For big institutional investors, whose orders might move the share price, the market maker plays a more active role. Instead of purchasing ETF shares on the exchange for the client, it buys up a representative slice of the fund’s underlying stocks or bonds -- if it doesn’t already hold them -- and presents them to the ETF. The fund hands over newly created shares priced at its net asset value. Selling large blocks of shares works the same way, in reverse.

Quoting Prices

The challenge for Browne’s team lies in the obligation to quote a price to its client when the order is taken. Say a hedge fund wants to put $20 million into junk bonds through State Street’s SPDR Barclays High Yield Bond ETF, which holds about 700 underlying bonds. If Cantor doesn’t own those bonds, its traders have to estimate how much it will cost to buy them, which can take a day. If they hold the securities in inventory, prices may already have diverged from what they paid, and they may have spent money to hedge those positions. The trader taking the call must set a price that covers costs, protects against price shifts before the transaction settles and allows for an acceptable level of profit. He or she has about 45 seconds to do so.
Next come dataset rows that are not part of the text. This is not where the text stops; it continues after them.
/-- The thresholds after a length byte and three bytes more, by the cursors that those three find: `k₁`, `k₂` and `k₃`. -/
theorem exists_run_of_trace {s : State} {l : Link} (n r g b : Byte) {k₁ k₂ k₃ k₄ : Cursor}
    (hst : (s.cur l).state = 0) (hload : ⟨1, loadedRemaining n⟩ = k₁) (hred : k₁.afterByte r = k₂)
    (hgreen : k₂.afterByte g = k₃) (hblue : k₃.afterByte b = k₄) :
    ∃ t, runEvents (receive l [n, r, g, b]) s = .next t ∧ t.cur l = k₄ ∧
      ∀ c, t.th c = if k₃.dutyChannel = some c then b else if k₂.dutyChannel = some c then g
        else if k₁.dutyChannel = some c then r else s.th c := by
  have hopen : (s.cur l).afterByte n = k₁ := (Cursor.afterByte_of_await hst n).trans hload
  refine ⟨_, runEvents_receive s l [n, r, g, b], ?_, fun c => ?_⟩
  · simp only [State.cur_withInput, State.cur_receiveBytes, List.foldl_cons, List.foldl_nil, hopen, hred, hgreen, hblue]
  · have hkeep : (s.receiveByte l n).th c = s.th c := by rw [State.receiveByte_of_await n hst, State.th_takeLength]
    rw [State.th_withInput, State.receiveBytes_cons, State.receiveBytes_cons, State.receiveBytes_cons,
      State.receiveBytes_cons, State.receiveBytes_nil]
    simp only [State.th_receiveByte _ l b, State.th_receiveByte _ l g, State.th_receiveByte _ l r, hkeep,
      State.cur_receiveByte_self, hopen, hred, hgreen]

/-- Settles O45: the lengths 0, 1 and 2 load the counts 1, 2 and 3, which run out at the red, the green and the blue byte. A
cursor whose count ran out neither moves nor names a threshold. -/
theorem shortPacketsStallTheLink : Obligations.ShortPacketsStallTheLink := by
  intro s l r g b hst
  refine ⟨?_, ?_, ?_⟩
  · obtain ⟨t, hrun, hcur, hth⟩ := exists_run_of_trace 0 r g b (k₁ := ⟨1, 1⟩) (k₂ := ⟨2, 0⟩) (k₃ := ⟨2, 0⟩)
      (k₄ := ⟨2, 0⟩) hst rfl rfl rfl rfl
    exact ⟨t, hrun, hcur, hth .red, hth .green, hth .blue⟩
  · obtain ⟨t, hrun, hcur, hth⟩ := exists_run_of_trace 1 r g b (k₁ := ⟨1, 2⟩) (k₂ := ⟨2, 1⟩) (k₃ := ⟨3, 0⟩)
      (k₄ := ⟨3, 0⟩) hst rfl rfl rfl rfl
    exact ⟨t, hrun, hcur, hth .red, hth .green, hth .blue⟩
  · obtain ⟨t, hrun, hcur, hth⟩ := exists_run_of_trace 2 r g b (k₁ := ⟨1, 3⟩) (k₂ := ⟨2, 2⟩) (k₃ := ⟨3, 1⟩)
      (k₄ := ⟨4, 0⟩) hst rfl rfl rfl rfl
    exact ⟨t, hrun, hcur, hth .red, hth .green, hth .blue⟩

/-! ### The relayed stream (R166) -/

theorem toNat_relayedLength {p : Packet} (hlen : 5 ≤ p.length.toNat) : (p.length - 3).toNat + 3 = p.length.toNat := by
  bv_omega

theorem length_dropLast_rest {p : Packet} (hp : p.wf = true) (hlen : 5 ≤ p.length.toNat) :
    p.rest.dropLast.length + 4 = p.length.toNat := by
  obtain ⟨-, hrest⟩ := p.wf_iff.1 hp
  rw [List.length_dropLast]
  omega

/-- The relayed stream of a packet with `L` = 5 is a length byte of 2 and one byte more. -/
theorem exists_relayed_eq_of_length_eq_five {p : Packet} (hp : p.wf = true) (h5 : p.length.toNat = 5) :
    ∃ y, (p.length - 3) :: p.rest.dropLast = [2, y] := by
  have hlen : p.rest.dropLast.length + 4 = p.length.toNat := length_dropLast_rest hp (by omega)
  obtain ⟨y, hy⟩ := List.length_eq_one_iff.1 (show p.rest.dropLast.length = 1 by omega)
  have htwo : p.length - 3 = 2 := by bv_omega
  exact ⟨y, by rw [hy, htwo]⟩

/-- From `L` = 6 on the relayed length byte opens a packet, of which all but the last byte follow. -/
theorem Cursor.owes_foldl_afterByte_relayed {k : Cursor} {p : Packet} (hp : p.wf = true) (hlen : 6 ≤ p.length.toNat)
    (hst : k.state = 0) : (((p.length - 3) :: p.rest.dropLast).foldl Cursor.afterByte k).Owes 1 := by
  have hhead := toNat_relayedLength (p := p) (by omega)
  have htail := length_dropLast_rest hp (by omega)
  have hcount : p.rest.dropLast.length + 1 = (p.length - 3).toNat := by omega
  rw [List.foldl_cons]
  refine Cursor.Owes.foldl_afterByte _ ?_ le_rfl
  rw [hcount]
  exact Cursor.owes_afterByte_of_await hst (by omega)

/-- The receiver of a relayed stream is left inside a packet: for `L` = 5 before its green byte, above before its last. -/
theorem exists_waiting_run_of_relayed {s : State} {m : Link} {p : Packet} (hp : p.wf = true) (hlen : 5 ≤ p.length.toNat)
    (hst : (s.cur m).state = 0) :
    ∃ t, runEvents (receive m ((p.length - 3) :: p.rest.dropLast)) s = .next t ∧ (t.cur m).state ≠ 0 := by
  obtain h5 | h6 := Nat.eq_or_lt_of_le hlen
  · obtain ⟨y, hy⟩ := exists_relayed_eq_of_length_eq_five hp h5.symm
    have hred : (⟨1, loadedRemaining 2⟩ : Cursor).afterByte y = ⟨2, 2⟩ := rfl
    refine ⟨_, runEvents_receive s m _, ?_⟩
    rw [hy, State.cur_withInput, State.cur_receiveBytes, List.foldl_cons, Cursor.afterByte_of_await hst, List.foldl_cons,
      hred]
    decide
  · refine ⟨_, runEvents_receive s m _, ?_⟩
    rw [State.cur_withInput, State.cur_receiveBytes]
    exact (Cursor.owes_foldl_afterByte_relayed hp h6 hst).state_ne_zero

/-- Settles O49: one byte is owed from `L` = 6 on, and for `L` = 5 the stream and the two bytes after it are a packet of length
2, which stalls (`shortPacketsStallTheLink`). -/
theorem relayedStreamIsOneByteShort : Obligations.RelayedStreamIsOneByteShort := by
  intro s m p hp hlen hst
  refine ⟨?_, exists_waiting_run_of_relayed hp hlen hst, fun h6 x => ⟨_, runEvents_receive s m _, ?_⟩, fun h5 x y => ?_⟩
  · rw [List.length_cons, Nat.add_assoc]
    exact length_dropLast_rest hp hlen
  · rw [State.cur_withInput, State.cur_receiveBytes, List.foldl_append]
    exact (Cursor.owes_foldl_afterByte_relayed hp h6 hst).afterByte_eq_of_last x
  · obtain ⟨g, hrelayed⟩ := exists_relayed_eq_of_length_eq_five hp h5
    obtain ⟨-, -, t, hrun, hcur, -⟩ := shortPacketsStallTheLink s m g x y hst
    rw [hrelayed]
    exact ⟨t, hrun, hcur, by rw [hcur]; rfl⟩

end Sys2Proof.Machine
end
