-- ==== Sys2Proof/Machine/Filters.lean ====
section
/-! DEFINITION. The artifact filters (46_artifact_filters.md): ghost mask (R320 to R324), median (R326 to R328) and
nearest neighbour (R330 to R336). -/

namespace Sys2Proof.Machine

/-- A table by binning: its value for `B` stands at place `B - 1` (00_scope.md R9 P8, P10, P11); 1 outside the table (log
entry 10). -/
def byBinning (table : List Nat) (b : Nat) : Nat := table.getD (b - 1) 1

/-- The places of a window of size `n` around `x` in a dimension of length `len`, in rising order: `⌊n/2⌋` before it,
the rest after, clipped (46_artifact_filters.md R320). -/
def windowPlaces (n len x : Nat) : List Nat :=
  ((List.range n).filter fun k => n / 2 ≤ x + k ∧ x + k - n / 2 < len).map fun k => x + k - n / 2

/-- The pixels of the window of `(r, c)` (46_artifact_filters.md R320). -/
def windowPixels (n h w r c : Nat) : List (Nat × Nat) :=
  (windowPlaces n h r).flatMap fun r' => (windowPlaces n w c).map fun c' => (r', c')

/-- The largest of a list that begins with `x`. -/
def maxFrom (x : NUM) (xs : List NUM) : NUM := xs.foldl NUM.max x
/-- The smallest of a list that begins with `x`. -/
def minFrom (x : NUM) (xs : List NUM) : NUM := xs.foldl NUM.min x

/-- `max(window) - min(window) > tol` (46_artifact_filters.md R321). A window always holds its own pixel. -/
def spreadExceeds (tol : NUM) (values : List NUM) : Bool :=
  match values with
  | [] => false
  | x :: xs => tol.lt ((maxFrom x xs).sub (minFrom x xs))

/-- `fwd(Q)` (46_artifact_filters.md R321). -/
def ghostScan (n : Nat) (tol : NUM) (q : Grid NUM) (h w : Nat) : Grid Bool :=
  Grid.build h w fun r c => spreadExceeds tol ((windowPixels n h w r c).map fun p => q.num p.1 p.2)

/-- `flip(A)` (46_artifact_filters.md R322). -/
def flipGrid {α : Type} (d : α) (a : Grid α) (h w : Nat) : Grid α :=
  Grid.build h w fun r c => Grid.read d a (h - 1 - r) (w - 1 - c)

/-- The reverse mask `flip(fwd(flip(Q)))` (46_artifact_filters.md R322). -/
def ghostReverse (n : Nat) (tol : NUM) (q : Grid NUM) (h w : Nat) : Grid Bool :=
  flipGrid false (ghostScan n tol (flipGrid NUM.zero q h w) h w) h w

/-- `ghost(CYC, B, H, W)` (46_artifact_filters.md R320, R323). -/
def ghostMask (n : Nat) (tol : NUM) (cyc : Grid Nat) (h w : Nat) : Grid Bool :=
  let q := Grid.build h w fun r c => NUM.ofNat (Grid.read 0 cyc r c)
  let fwd := ghostScan n tol q h w
  let rev := ghostReverse n tol q h w
  Grid.build h w fun r c => Grid.read false fwd r c && Grid.read false rev r c

/-- Stripe-mode median of one pixel (46_artifact_filters.md R326), window length `n`. -/
def medianStripePixel (n : Nat) (rng : Grid NUM) (w r c : Nat) : NUM :=
  let half := (n - 1) / 2
  if half ≤ c ∧ c + half < w then
    NUM.median ((List.range (2 * half + 1)).map fun k => rng.num r (c + k - half))
  else rng.num r c

/-- Grid-mode median of one pixel (46_artifact_filters.md R327): the plus footprint, its centre counted once. -/
def medianGridPixel (n : Nat) (rng : Grid NUM) (h w r c : Nat) : NUM :=
  let half := (n - 1) / 2
  if half ≤ r ∧ r + half < h ∧ half ≤ c ∧ c + half < w then
    NUM.median
      (((List.range (2 * half + 1)).map fun k => rng.num r (c + k - half))
        ++ ((List.range (2 * half + 1)).filter fun k => k ≠ half).map fun k => rng.num (r + k - half) c)
  else rng.num r c

/-- `median(RNG, mode, B, H, W)` (46_artifact_filters.md R328). -/
def medianFilter (p : Params) (fd : FrameDesc) (rng : Grid NUM) (h w : Nat) : Grid NUM :=
  match fd.mode with
  | .stripe => Grid.build h w (medianStripePixel (byBinning p.medWStripe fd.bin.toNat) rng w)
  | .grid => Grid.build h w (medianGridPixel (byBinning p.medWGrid fd.bin.toNat) rng h w)

/-- Whether `q` is close to `rp` (46_artifact_filters.md R331). -/
def isClose (absTol propTol rp q : NUM) : Bool := ((q.sub rp).abs).le (absTol.add (propTol.mul rp))

/-- The number of close neighbours of a pixel (46_artifact_filters.md R330 to R332). -/
def closeCount (p : Params) (n : Nat) (rm : Grid NUM) (h w r c : Nat) : Nat :=
  (((windowPixels n h w r c).filter fun q => q ≠ (r, c)).filter fun q =>
    isClose p.nnAbsTol p.nnPropTol (rm.num r c) (rm.num q.1 q.2)).length

/-- `NN_TABLE[l]` for level 1..5 (00_scope.md R9 P12); the identity outside the table (log entry 10). -/
def nnRow (p : Params) (level : Nat) : Nat × Nat := p.nnTable.getD (level - 1) (1, 0)

/-- `nn(RM, level, H, W)` (46_artifact_filters.md R330 to R333, R336): every count reads the filter's input. -/
def nnFilter (p : Params) (level : Nat) (rm : Grid NUM) (h w : Nat) : Grid NUM :=
  if level = 0 then rm
  else
    Grid.build h w fun r c =>
      if closeCount p (nnRow p level).1 rm h w r c < (nnRow p level).2 then NUM.zero else rm.num r c

end Sys2Proof.Machine
end

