/-- 10_state.md R54: the invariant holds after reset, whatever the device. -/
def Obligations.ResetSatisfiesInvariant : Prop :=
  (∀ (p : Params) (n : Nat), (State.powerOn p n).inv = true) ∧ State.reset.inv = true
end

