/-- Rounding off the low `k` bits compares what is rounded with whole and half units of the last place kept. -/
theorem StandsFor.compare_half {m k : Nat} {e : Int} {v : ℝ} (h : StandsFor m e v) (hk : 1 ≤ k)
    (hk' : 2 ^ 54 ≤ m → 2 ≤ k) (c : Nat) :
    ((c : ℝ) ≤ 2 * (v / 2 ^ (e + k)) ↔ c * 2 ^ (k - 1) ≤ m) ∧
      (2 * (v / 2 ^ (e + k)) ≤ c ↔ m ≤ c * 2 ^ (k - 1)) := by
  have hpow : (0 : ℝ) < 2 ^ (e + k) := zpow_pos two_pos _
  have heven : 2 ^ 54 ≤ m → c * 2 ^ (k - 1) % 2 = 0 := fun hm => by
    have hk2 := hk' hm
    rw [show k - 1 = k - 2 + 1 by omega, pow_succ, ← mul_assoc, Nat.mul_mod_left]
  have hscale : ((c * 2 ^ (k - 1) : ℕ) : ℝ) * 2 ^ e = c * 2 ^ (e + k) / 2 := by
    have hsplit : (2 : ℝ) ^ (e + k) = 2 ^ e * 2 ^ (k - 1) * 2 := by
      rw [mul_assoc, ← pow_succ, Nat.sub_add_cancel hk, zpow_add₀ two_ne_zero, zpow_natCast]
    rw [hsplit]
    push_cast
    ring
  obtain ⟨hle, hge⟩ := h.compare heven
  rw [← hle, ← hge, hscale, ← mul_div_assoc]
  constructor
  · rw [le_div_iff₀ hpow, div_le_iff₀ two_pos, mul_comm 2]
  · rw [div_le_iff₀ hpow, le_div_iff₀ two_pos, mul_comm 2]

/-- `roundShift` in half units of the place kept: `m` lies in the unit from `t` to `t + 1`, below, at or above its
middle. -/
theorem roundShift_cases (m : Nat) {k : Nat} (hk : 1 ≤ k) :
    ∃ t, 2 * t * 2 ^ (k - 1) ≤ m ∧ m < 2 * (t + 1) * 2 ^ (k - 1) ∧
      (roundShift m k = t ∧ (m < (2 * t + 1) * 2 ^ (k - 1) ∨ m = (2 * t + 1) * 2 ^ (k - 1) ∧ t % 2 = 0) ∨
        roundShift m k = t + 1 ∧ ((2 * t + 1) * 2 ^ (k - 1) < m ∨ m = (2 * t + 1) * 2 ^ (k - 1) ∧ t % 2 = 1)) := by
  have hd : 2 ^ k = 2 * 2 ^ (k - 1) := by rw [← pow_succ', Nat.sub_add_cancel hk]
  have hdiv := Nat.div_add_mod m (2 ^ k)
  have hmod : m % 2 ^ k < 2 ^ k := Nat.mod_lt _ (by positivity)
  refine ⟨m / 2 ^ k, ?_⟩
  unfold roundShift
  simp only []
  generalize m / 2 ^ k = t at *
  generalize m % 2 ^ k = r at *
  rw [hd] at hdiv hmod ⊢
  generalize 2 ^ (k - 1) = half at *
  have hlow : 2 * t * half = 2 * half * t := by ring
  have hmiddle : (2 * t + 1) * half = 2 * half * t + half := by ring
  have hhigh : 2 * (t + 1) * half = 2 * half * t + 2 * half := by ring
  rw [hlow, hmiddle, hhigh]
  refine ⟨by omega, by omega, ?_⟩
  split <;> omega

theorem roundShift_nearestEven {m k : Nat} {e : Int} {v : ℝ} (h : StandsFor m e v) (hk : 1 ≤ k)
    (hk' : 2 ^ 54 ≤ m → 2 ≤ k) : NearestEven (fun n => n) (v / 2 ^ (e + k)) (roundShift m k) := by
  have hcmp := h.compare_half hk hk'
  generalize v / 2 ^ (e + k) = y at hcmp ⊢
  obtain ⟨t, hlow, hhigh, hround⟩ := roundShift_cases m hk
  obtain ⟨hle, hge⟩ := hcmp (2 * t + 1)
  have hlo : (t : ℝ) ≤ y := by
    have := (hcmp (2 * t)).1.mpr hlow
    push_cast at this
    linarith
  have hhi : y < (t + 1 : ℕ) := by
    have := lt_of_not_ge ((hcmp (2 * (t + 1))).1.not.mpr hhigh.not_ge)
    push_cast at this ⊢
    linarith
  have hsum : (t : ℝ) + (t + 1 : ℕ) = (2 * t + 1 : ℕ) := by push_cast; ring
  have hbelow (hm : m < (2 * t + 1) * 2 ^ (k - 1)) : 2 * y < (2 * t + 1 : ℕ) :=
    lt_of_not_ge (hle.not.mpr hm.not_ge)
  have htie (hm : m = (2 * t + 1) * 2 ^ (k - 1)) : 2 * y = (2 * t + 1 : ℕ) :=
    le_antisymm (hge.mpr hm.le) (hle.mpr hm.ge)
  have habove (hm : (2 * t + 1) * 2 ^ (k - 1) < m) : (2 * t + 1 : ℕ) < 2 * y :=
    lt_of_not_ge (hge.not.mpr hm.not_ge)
  refine ⟨t, hlo, hhi, ?_⟩
  simp only [hsum]
  exact hround.imp (And.imp_right (Or.imp hbelow (And.imp_left htie)))
    (And.imp_right (Or.imp habove (And.imp_left htie)))
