-- ==== Sys2Proof/Syntax.lean ====
section
/-!
DEFINITION. Sys2Proof/Syntax.lean: the commands, one constructor for each row of spec/opcode_table.json, in the table's order, with the
operands that the manual gives the operation or event.
-/
namespace Sys2Proof

open Sys2Proof.Machine (Vote Decision LogEntry SpareStep)
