/-- Every register of the manual. The index of a repeated register is its position in its repetition, the outer
repetition first. -/
inductive Reg where
  | SEQ_SLOT_CFG
  | SEQ_NEXT
  | SEQ_FRAME
  | SEQ_STATUS
  | SEQ_SET_BASE
  | SEQ_LIVE
  | SEQ_FAULT
  | SEQ_FAULT_ADDR
  | SEQ_FLD_LOAD
  | SEQ_FLD_XDROP
  | SEQ_FLD_XSUPER
  | SEQ_FLD_ECC
  | TEN_FLD_CTRL
  | TEN_FLD_SR_SEED
  | TEN_FLD_INJECT
  | TEN_FLD_LAST
  | TEN_FLD_MMA_MISS
  | TEN_FLD_VEC_MISS
  | TEN_FLD_NONFINITE
  | TEN_FLD_ACC_ECC
  | SRM_FLD_CTRL
  | SRM_FLD_CLEAR
  | SRM_FLD_ERR
  | SRM_FLD_CE
  | SRM_FLD_UE
  | LPD_DEV_STATUS
  | LPD_DEV_CE
  | LPD_DEV_UE
  | LPD_DEV_ERR
  | LPD_SCRUB
  | LPD_QUOTA
  | LPD_ALLOC
  | MMU_SLOT_ROOT
  | MMU_SLOT_INVAL
  | MMU_FLD_FAULT
  | MMU_FLD_FAULT_VA
  | MMU_FLD_MISS
  | MMU_FLD_LATE
  | MMU_FLD_FAULTS
  | MMU_TIMEOUT
  | MOV_MV_STATUS
  | MOV_MV_DONE
  | MOV_MV_HEAD
  | MOV_FLD_STAGE
  | MOV_FLD_CMD
  | MOV_FLD_CRING_BASE
  | MOV_FLD_CRING_PTR
  | MOV_FLD_BYTES
  | MOV_FLD_LATE
  | MOV_FLD_AUDIT
  | MOV_FLD_REJECT
  | MSH_ROT
  | MSH_MOD_REPAIR
  | MSH_MOD_SHIP
  | MSH_FLD_STATE
  | MSH_FLD_CMD
  | MSH_FLD_STALE
  | MSH_FLD_FLIT_ERR
  | MSH_COL_MAP
  | LNK_VERSION
  | LNK_LINK_CFG
  | LNK_LINK_STATUS
  | LNK_LINK_DELAY
  | LNK_LINK_CAUSE
  | LNK_LINK_RETX
  | LNK_LINK_RETRAIN
  | LNK_LINK_AUDIT
  | LNK_LINK_PDROP
  | LNK_LINK_SWAP
  | LNK_LANE_STATUS
  | LNK_LANE_FEC_CORR
  | LNK_LANE_FEC_UNC
  | DCK_CTRL
  | DCK_STATUS
  | DCK_CMD_CTRL
  | DCK_CMD_TIME
  | DCK_FW
  | DCK_SWAP_CNT
  | DCK_LOSSY_CNT
  | DCK_REJECT_CNT
  | DCK_FACE_PLAN
  | DCK_CMD_BUF
  | DCK_PATH
  | DCK_TAP_IN
  | DCK_TAP_OUT
  | DCK_FACE_MAP
  | SRV_STATUS
  | SRV_CFG
  | SRV_HV
  | SRV_AXIS
  | SRV_SAT_CNT
  | SRV_LOST_CNT
  | SRV_ENG_MISS
  | SRV_FAULT_CNT
  | RTE_MACHINE
  | RTE_COORD
  | RTE_LINK
  | RTE_SLICE
  | RTE_SLICE_BOX
  | RTE_SLICE_HOP
  | RTE_SLICE_COMMIT
  | RTE_SLICE_SUBST
  | RTE_SLICE_PEER
  | RTE_FLD_OWNER
  | RTE_TRANSIT_DROP
  | RTE_FILTER_DROP
  | RTE_NOSLICE_DROP
  | RTE_NOROUTE
  | FTK_PERIOD
  | FTK_NEXT
  | FTK_CHANGE_AT
  | FTK_ANCHOR
  | FTK_TICKS
  | FTK_LAST
  | TIM_NOW
  | TIM_CTRL
  | TIM_STATUS
  | TIM_OFFSET
  | TIM_RATE
  | TIM_HRN_CFG
  | TIM_HRN_TIME
  | TIM_HRN_TICK
  | TIM_HRN_ARM
  | TIM_PTP_CTRL
  | TIM_TSQ_TIME
  | TIM_TSQ_INFO
  | TIM_TSQ_POP
  | TIM_TSQ_DROP
  | TIM_SYNC_LOSS
  | TIM_TICKIN_ERR
  | TIM_STEPS
  | FEI_PORT_STATUS
  | FEI_PORT_ADDR
  | FEI_PORT_IP
  | FEI_PORT_DROP
  | FEI_PORT_REFUSED
  | FEI_CONN_CFG
  | FEI_CONN_PSN
  | FEI_CONN_PEER
  | FEI_CONN_DMAC
  | FEI_CONN_SQ
  | FEI_CONN_CQ
  | FEI_CONN_IDX
  | FEI_CONN_CMD
  | FEI_CONN_RETX
  | FEI_CONN_BADDB
  | JOB_CFG
  | JOB_COUNT
  | JOB_CMD
  | JOB_SLOT_A
  | JOB_SLOT_B
  | INT_MODE
  | INT_STATUS
  | INT_BUDGET
  | INT_SAMPLE
  | INT_RATE
  | INT_LAMBDA
  | INT_LAMBDA_OBS
  | INT_UNDET
  | INT_TEST
  | INT_LIB
  | INT_SVC_PEND
  | INT_SVC_COND
  | INT_FLD_TEST
  | INT_FLD_LAST
  | INT_FLD_PASS
  | INT_FLD_FAIL
  | INT_FLD_REC_FAIL
  | INT_FLD_REC_SRC
  | PWR_BUDGET
  | PWR_CONV
  | PWR_IDLE
  | PWR_STATUS
  | PWR_FRAME
  | PWR_CLOCK
  | PWR_TEMP
  | PWR_AUDIT
  | PWR_FEED_LOSS
  | PWR_THROTTLE
  | PWR_OVERDRAW
  | PWR_SLOT_LIMIT
  | PWR_SLOT_IDLE
  | PWR_SLOT_STATE
  | CAL_CTRL
  | CAL_STATUS
  | CAL_MREF
  | CAL_GROUP
  | CAL_CMD
  | CAL_FUSE
  | CAL_UNTRACED_H
  | CAL_FAIL_CNT
  | CAL_TRIM
  | MET_STATUS
  | MET_SWID
  | MET_VERSION
  | MET_EVT_CNT
  | MET_FEED_A
  | MET_FEED_B
  | MET_UNASSIGNED
  | MET_LOG_PTR
  | MET_LOG_CURSOR
  | MET_LOG_GAP
  | MET_REJECT
  | MET_SLOT_E
  | MET_LOG_WIN
  | FWU_STATUS
  | FWU_SECVER
  | FWU_VERSION
  | FWU_SETTINGS
  | FWU_CFG
  | FWU_CMD
  | FWU_IMG
  | FWU_BUF
  | FWU_ATT_NONCE
  | FWU_ATT_CMD
  | FWU_ATT_WIN
  | FWU_MET_CERT
  | FWU_REVERTS
  | FWU_FLASH_ERR
  | EVR_NEXT
  | EVR_OLDEST
  | EVR_PERM_FIRST
  | EVR_PERM_CNT
  | EVR_CURSOR
  | EVR_WIN_INFO
  | EVR_RATE
  | EVR_CLEAR
  | EVR_NOTE_DATA
  | EVR_NOTE_CMD
  | EVR_SUPPR_CNT
  | EVR_NOTE_REFUSED
  | EVR_AUDIT
  | EVR_WIN
  | MGT_STATUS
  | MGT_LOCK
  | MGT_CFG
  | MGT_NET
  | MGT_KEY
  | MGT_LINE_ADDR
  | MGT_LINE_CMD
  | MGT_LINE_DATA
  | MGT_BADTAG
  | MGT_STALE
  | MGT_DROP
deriving DecidableEq, Repr

/-- A field of a register: lowest bit, width, access code and reset value. -/
structure Fld where
  reg : Reg
  lo : Nat
  w : Nat
  acc : Acc
  rst : Nat
deriving DecidableEq, Repr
Set the spread too thin and the firm loses money. Set it too wide and the client, who can also monitor the prices of all the securities involved, will look for a better deal elsewhere. Among Browne’s competitors: Goldman Sachs Group Inc. and KCG, which is rebuilding after Browne’s exit.

Systemic Worries

When it comes to backing new ETFs, most of Browne’s calculations revolve around the risk its sponsorship could pose to his own firm. Systemic worries -- for instance, whether an asset class is big enough and has enough underlying liquidity to support an ETF -- he leaves to the SEC, which must approve all new ETF listings.

“Regulators make the decision on whether an ETF poses too much risk to a certain asset class,” Browne says. “I’d argue that we bring more people to a market, more transparency, and that can bring equilibrium to pricing.”

The risks he takes backing new funds don’t always work out. One product he got behind in 2013 was the Barron’s 400 ETF, which tracks an index that picks stocks that are filtered through a formula based on growth, profitability and cash flow. It’s a strategy even Browne wasn’t sure would gather much interest. The fund now holds about $207 million and was up 15 percent through Feb. 10 since its opening June 4.

Then there’s the Nashville Area ETF, a fund he backed that is composed of companies based in or near Music City and that started Aug. 1. Browne saw the fund as the first of a series of ETFs designed to tap interest in regional U.S. investment strategies. Yet as of mid-February, it was languishing with $6.5 million in assets, and it had a 0.8 percent return as of Feb. 10.

Says Browne: “Having scraped knees can be an education.”